Living Abroad has different challenges, the normal 80 percent of the planet, the non-over-developed countries are full of challenges.
Tue, 8 Jan 2013 22:38:58
Living abroad is Seldom Boring or Lonely
It is 5:03 am in Lome, Togo and for some reason, the electricity has gone off. The fan stopped, it is a little uncomfortable, I am getting hot, this is a strange situation because the light outside my door is on. Maybe the electrical breaker tripped, I think the breaks are in the garage, but the door is locked, I need to wait for another hour or two until people wake. I am in a compound, family home, an older gentleman from Togo owns the place, and rents out two private off the house rooms. It is great, but truly a home, a family situation in most ways, except the rooms are not attached, and girls or friends can visit as they want.
The situation I explained above is why; life is seldom boring in 80 percent of the countries on the planet. I suspect, you can go to Europe, Australia, and the USA and be insanely bored. But the normal countries, the non-over-developed ones are always a challenge; there are always a few problems to solve. But solving problems is an addictive thing, beware of these things, they keep you too busy to know your life is passing you by.
We believe we want a harmonious, quiet, and peaceful existence, but in my opinion, people search for chaos, otherwise all the cities would disappear, and people would move back to the small towns. Party life would seize, and people would sit at home watching movies.

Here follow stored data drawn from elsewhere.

/-- R262, R264, R266, R268, R271, R272: what starts a discovery, a scan and a supervision PING, and how a line sticks and is released.
The model's own choices behind it: log entries 22, 76 and 77. -/
def Obligations.LinesChangeState : Prop :=
  ∀ (s : State) (l : Fin 2),
    (∀ p val, s.reachesField p = true → s.allStopped = true → s.zlRunning l = true → getF val Fl.ZL_CTRL_DISCOVER = 1 →
      getF val Fl.ZL_CTRL_BIND_NEW = 0 → ∃ e, exec (.zlDiscover p l val) s = .next (s.ended e) ∧
        ({ e with shadow := s.shadow } : State).nahar = s.nahar ∧ e.jget (Reg.ZL_CTRL l) Fl.ZL_CTRL_DISCOVER = 0 ∧
        ((s.zl l).discovery = none → (e.zl l).discovery = some true ∧ e.zlState l = 2 ∧ (e.zl l).lastFrame = zlFrame 0xFF 0xF [] ∧
          (∀ n ∈ (s.zl l).listed, (∀ m ∈ (s.zl l).listed, m.addr % 24 = n.addr % 24 → m = n) → e.nodeListed l n.addr = true ∧
            e.nodeValid l n.addr = false)) ∧
        ((s.zl l).discovery ≠ none → e.zl l = { s.zl l with heldReq := some true })) ∧
    (∀ p val, s.reachesField p = true → s.zlRunning l = true → getF val Fl.ZL_CTRL_DISCOVER = 0 →
      (s.allStopped = true ∨ getF (s.shadowReg (Reg.ZL_CTRL l)) Fl.ZL_CTRL_DISCOVER = 0) →
      getF val Fl.ZL_CTRL_BIND_NEW = 1 → ∃ e, exec (.zlBindNew p l val) s = .next (s.ended e) ∧
        (s.allStopped = true → ({ e with shadow := s.shadow } : State).nahar = s.nahar) ∧ e.zlState l = s.zlState l ∧
        ((s.zl l).discovery = none → (e.zl l).discovery = some false ∧ e.jget (Reg.ZL_STATUS l) Fl.ZL_STATUS_INCR = 1) ∧
        ((s.zl l).discovery ≠ none → (e.zl l).heldReq = some ((s.zl l).heldReq == some true) ∧ (e.zl l).discovery = (s.zl l).discovery)) ∧
    (s.pw.vf = true → s.zlState l = 1 → ∃ e, exec (.zlStartReleaseEnd l) s = .next (s.ended e) ∧ (e.zl l).discovery = some true ∧
      e.zlState l = 2 ∧ e.nahar = s.nahar) ∧
    (s.pw.vf = true → s.zlRunning l = true → ∃ e, exec (.zlStuck l) s = .next (s.ended e) ∧ e.zlState l = 4 ∧ (e.zl l).txn = none ∧
      (e.zl l).resumeDisc = (s.zlState l == 2) ∧ e.jget (Reg.ZL_EVENT l) Fl.ZL_EVENT_STUCK = 1 ∧
      (∀ n, (s.zl l).txn = some (.host n) → (e.zl l).hostDue = some n) ∧ (e.jreg Reg.MIR_ATTN).getLsbD (24 + l.val) = true ∧ e.nahar = s.nahar) ∧
    (s.pw.vf = true → s.zlState l = 4 → ∃ e, exec (.zlReleased l) s = .next (s.ended e) ∧ e.zlState l = (if (s.zl l).resumeDisc then 2 else 3) ∧
      (e.zl l).sweep = s.boundAddrs l ∧ (e.zl l).scanDue = true ∧ e.jget (Reg.ZL_EVENT l) Fl.ZL_EVENT_RELEASED = 1 ∧ e.nahar = s.nahar) ∧
    (s.pw.vf = true → s.zlRunning l = true → (s.zl l).txn = none → ∃ e, exec (.zlGlitch l) s = .next (s.ended e) ∧
      e.jget (Reg.ZL_ERR l) Fl.ZL_ERR_GLITCH = min (s.jget (Reg.ZL_ERR l) Fl.ZL_ERR_GLITCH + 1) 255 ∧
      e.jget (Reg.ZL_EVENT l) Fl.ZL_EVENT_ERR = 1 ∧ e.jens = s.jens ∧ s.onlyJens e [Reg.ZL_ERR l, Reg.ZL_EVENT l]) ∧
    (∀ (slots : BitVec 24) t, s.pw.vf = true → s.zlRunning l = true → (s.zl l).txn = none → slots ≠ 0 → s.failsafe = false →
      let x := s.atTime t
      ∃ e, exec (.zlAttention l false slots t) s = .next (s.ended e) ∧ e.jreg (Reg.ZL_ATTN_TS l) = BitVec.ofNat 32 x.clk.jts ∧
        e.jget (Reg.ZL_ATTN l) Fl.ZL_ATTN_COUNT = (s.jget (Reg.ZL_ATTN l) Fl.ZL_ATTN_COUNT + 1) % 2 ^ 16 ∧ (e.zl l).scanDue = false ∧
        (e.jens.zevQ.map (· % 128)) = ((s.jens.zevQ.map (· % 128)) ++ ((List.range 24).filter fun a => slots.getLsbD a).map (· + 32 * l.val)).take
          (max 8 s.jens.zevQ.length) ∧ e.nahar = x.nahar) ∧
    (∀ a, s.pw.vf = true → s.zlRunning l = true → s.jget (Reg.ZL_CTRL l) Fl.ZL_CTRL_SUPERVISE_MS ≠ 0 →
      ((s.boundAddrs l).filter ((s.zl l).nextPing ≤ ·) ++ (s.boundAddrs l).filter (· < (s.zl l).nextPing)).head? = some a →
      exec (.zlSupervisePing l) s = .next (s.ended (s.modZl l fun z => { z with pingDue := some a, nextPing := a + 1 })))
/-! ## Beats (chapter 5) -/

/-- R147, R184, R185: a beat that does not arrive, or arrives bad, is counted by the side it was sent to; the eighth in a row loses the link,
and fewer do not.
The model's own choices behind it: log entry 56. -/
def Obligations.BadBeatsAreCounted : Prop :=
  ∀ (s : State) (idx : Nat), s.beatComes idx = true →
    let x := s.atTime (State.beatTime idx)
    (s.pw.vf = true → ∃ e, exec (.missingBeat true idx) s = .next (s.ended e) ∧
      e.jget Reg.MIR_BAD_BEATS Fl.MIR_BAD_BEATS_COUNT = min (s.jget Reg.MIR_BAD_BEATS Fl.MIR_BAD_BEATS_COUNT + 1) (2 ^ 32 - 1) ∧
      x.onlyRegs e [Reg.HZ_SER_STATUS] ∧
      (s.jensUp = true → s.jens.fsKeep = false → s.jens.badRun = 7 → e.jens.fsLoss = true ∧ e.jens.sendsTraining = true ∧
        e.jens.staging = [] ∧ e.jget Reg.MIR_STATE Fl.MIR_STATE_FAILSAFE = 1) ∧
      (s.jensUp = false ∨ s.jens.fsKeep = true ∨ s.jens.badRun ≠ 7 → e.jens.fsLoss = s.jens.fsLoss ∧
        ∀ a, a ≠ Reg.MIR_BAD_BEATS → e.jreg a = s.jreg a) ∧
      (∀ mask w, (x.takeHostBeat idx).2 = some w → beatBad idx (w ^^^ mask) = true →
        exec (.hostToFieldBeat idx mask) s = .next (s.ended e))) ∧
    (s.hzState ≠ 0 → ∃ e, exec (.missingBeat false idx) s = .next (s.ended e) ∧
      e.get Reg.HZ_BAD_RX Fl.HZ_BAD_RX_COUNT = min (s.get Reg.HZ_BAD_RX Fl.HZ_BAD_RX_COUNT + 1) (2 ^ 32 - 1) ∧
      (s.hzState = 5 → s.hz.badRun = 7 → e.hzState = 0 ∧ e.hz.lost = true ∧ e.get Reg.SYS_SVC Fl.SYS_SVC_HZ_OK = 0 ∧
        e.get Reg.HZ_EVENT Fl.HZ_EVENT_LOSS = 1 ∧
        e.get Reg.HZ_LOSS Fl.HZ_LOSS_COUNT = min (s.get Reg.HZ_LOSS Fl.HZ_LOSS_COUNT + 1) (2 ^ 16 - 1)) ∧
      (s.hzState ≠ 5 ∨ s.hz.badRun ≠ 7 → e.hzState = s.hzState ∧ e.hz.lost = s.hz.lost) ∧
      (s.hzState = 5 → s.hz.badRun ≠ 7 → e.hz.badRun = s.hz.badRun + 1))

/-- R148, R156, R160: an intact data beat ends the run of bad ones; Jens takes the output levels of a host beat, and Nahar moves the replica of
the field beat's channel by the signed difference of the position slot, and no other replica.
The model's own choices behind it: log entry 56. -/
def Obligations.IntactBeatsAreTaken : Prop :=
  ∀ (s : State) (idx : Nat) (mask w : BitVec 64), s.beatComes idx = true →
    beatBad idx (w ^^^ mask) = false → beatTraining (w ^^^ mask) = false →
    let x := s.atTime (State.beatTime idx)
    (s.pw.vf = true → (x.takeHostBeat idx).2 = some w → ∃ e, exec (.hostToFieldBeat idx mask) s = .next (s.ended e) ∧
      e.jens.miro = BitVec.ofNat 12 (beatBits (w ^^^ mask) 50 12) ∧ e.jens.badRun = 0 ∧ x.onlyRegs e [Reg.HZ_SER_STATUS]) ∧
    (∀ miri, 4 ≤ s.hzState → ((x.miriPins miri).takeFieldBeat idx).2 = some w → ∃ e,
      exec (.fieldToHostBeat idx mask miri) s = .next (s.ended e) ∧ (s.pw.vf = true → e.jens.miri = miri) ∧ e.hz.badRun = 0 ∧
      (let c := State.fin4 idx
       e.hz.replica[c] = unsigned 40 ((s.hz.replica[c] : Int) + signed 16 (beatBits (w ^^^ mask) 34 16 + 2 ^ 16 - s.hz.replica[c] % 2 ^ 16)) ∧
       ∀ d : Fin 4, d ≠ c → e.hz.replica[d] = s.hz.replica[d]))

Loneliness when living abroad is more a personal issue, some people are social scrooges, or so off the wall crazy, they cannot have friends.
Generally, in the developed world, people are lonely when there appears to be no way to achieve sex, or when they are married, and their wife or husband is a nothing to them. Adultery, extramarital sex is rampant on the planet, this is what makes Facebook thrive, and it allows the people to have some form of cyber sex, flirt, and hook up in secret.
Prostitutes in 80 percent of the planet are a dime a dozen, so men are never that wanting, and women can always find a willing man.
Now, the loneliness issue to me, is when you demand to have a perfect friend, someone who holds you hand in a way that you have on you what-is-a-friend-list.
How to find people to hang out with is the big problem? Generally, anyone I ever had to hang out with eventually got married, and left me. We all know, we are searching for the mate, so we can leave our “hangout friends.”
In a way, I think people should find great places to work, with great hangout friends at work. We spend the most amount of waking hours working, and often ignore these people, they are incredibly important.
I hear from Americans,
“I have things to do, I need to work.”
This is often staying too busy to know, you are a miserable SOB. I am not saying people that work are miserable, but it is little weird to think that the only thing that defines person is their job. Yet, studies have proven, the job is more important than the wife or husband.
I am here in Lome, Togo; I do not know that many people. I am looking for restaurants, bars, or places where people are clustering.
I often find a cluster of girls in the hair braiding places, there can be as many as 10 girls working in these hair shops. They have a Madame who is the boss, and many girls braiding client’s hair. Strangely, this is a great cluster of girls for me to visit with, and to get to know, this often leads to more and more friendships.
The local coffee shops are in Central and South America, and there is always a bar in Southeast Asia.
Work is not the solution to loneliness, that is just a delay, but a good project, some work does occupy enough hours to stay away the boredom.
My solution is always this, I walk around for hours on end, until I find an ever increasing number of places to stop and talk.
Salvation, it is 5:28 am, and the fan started, there is electricity again, never a boring day in West Africa.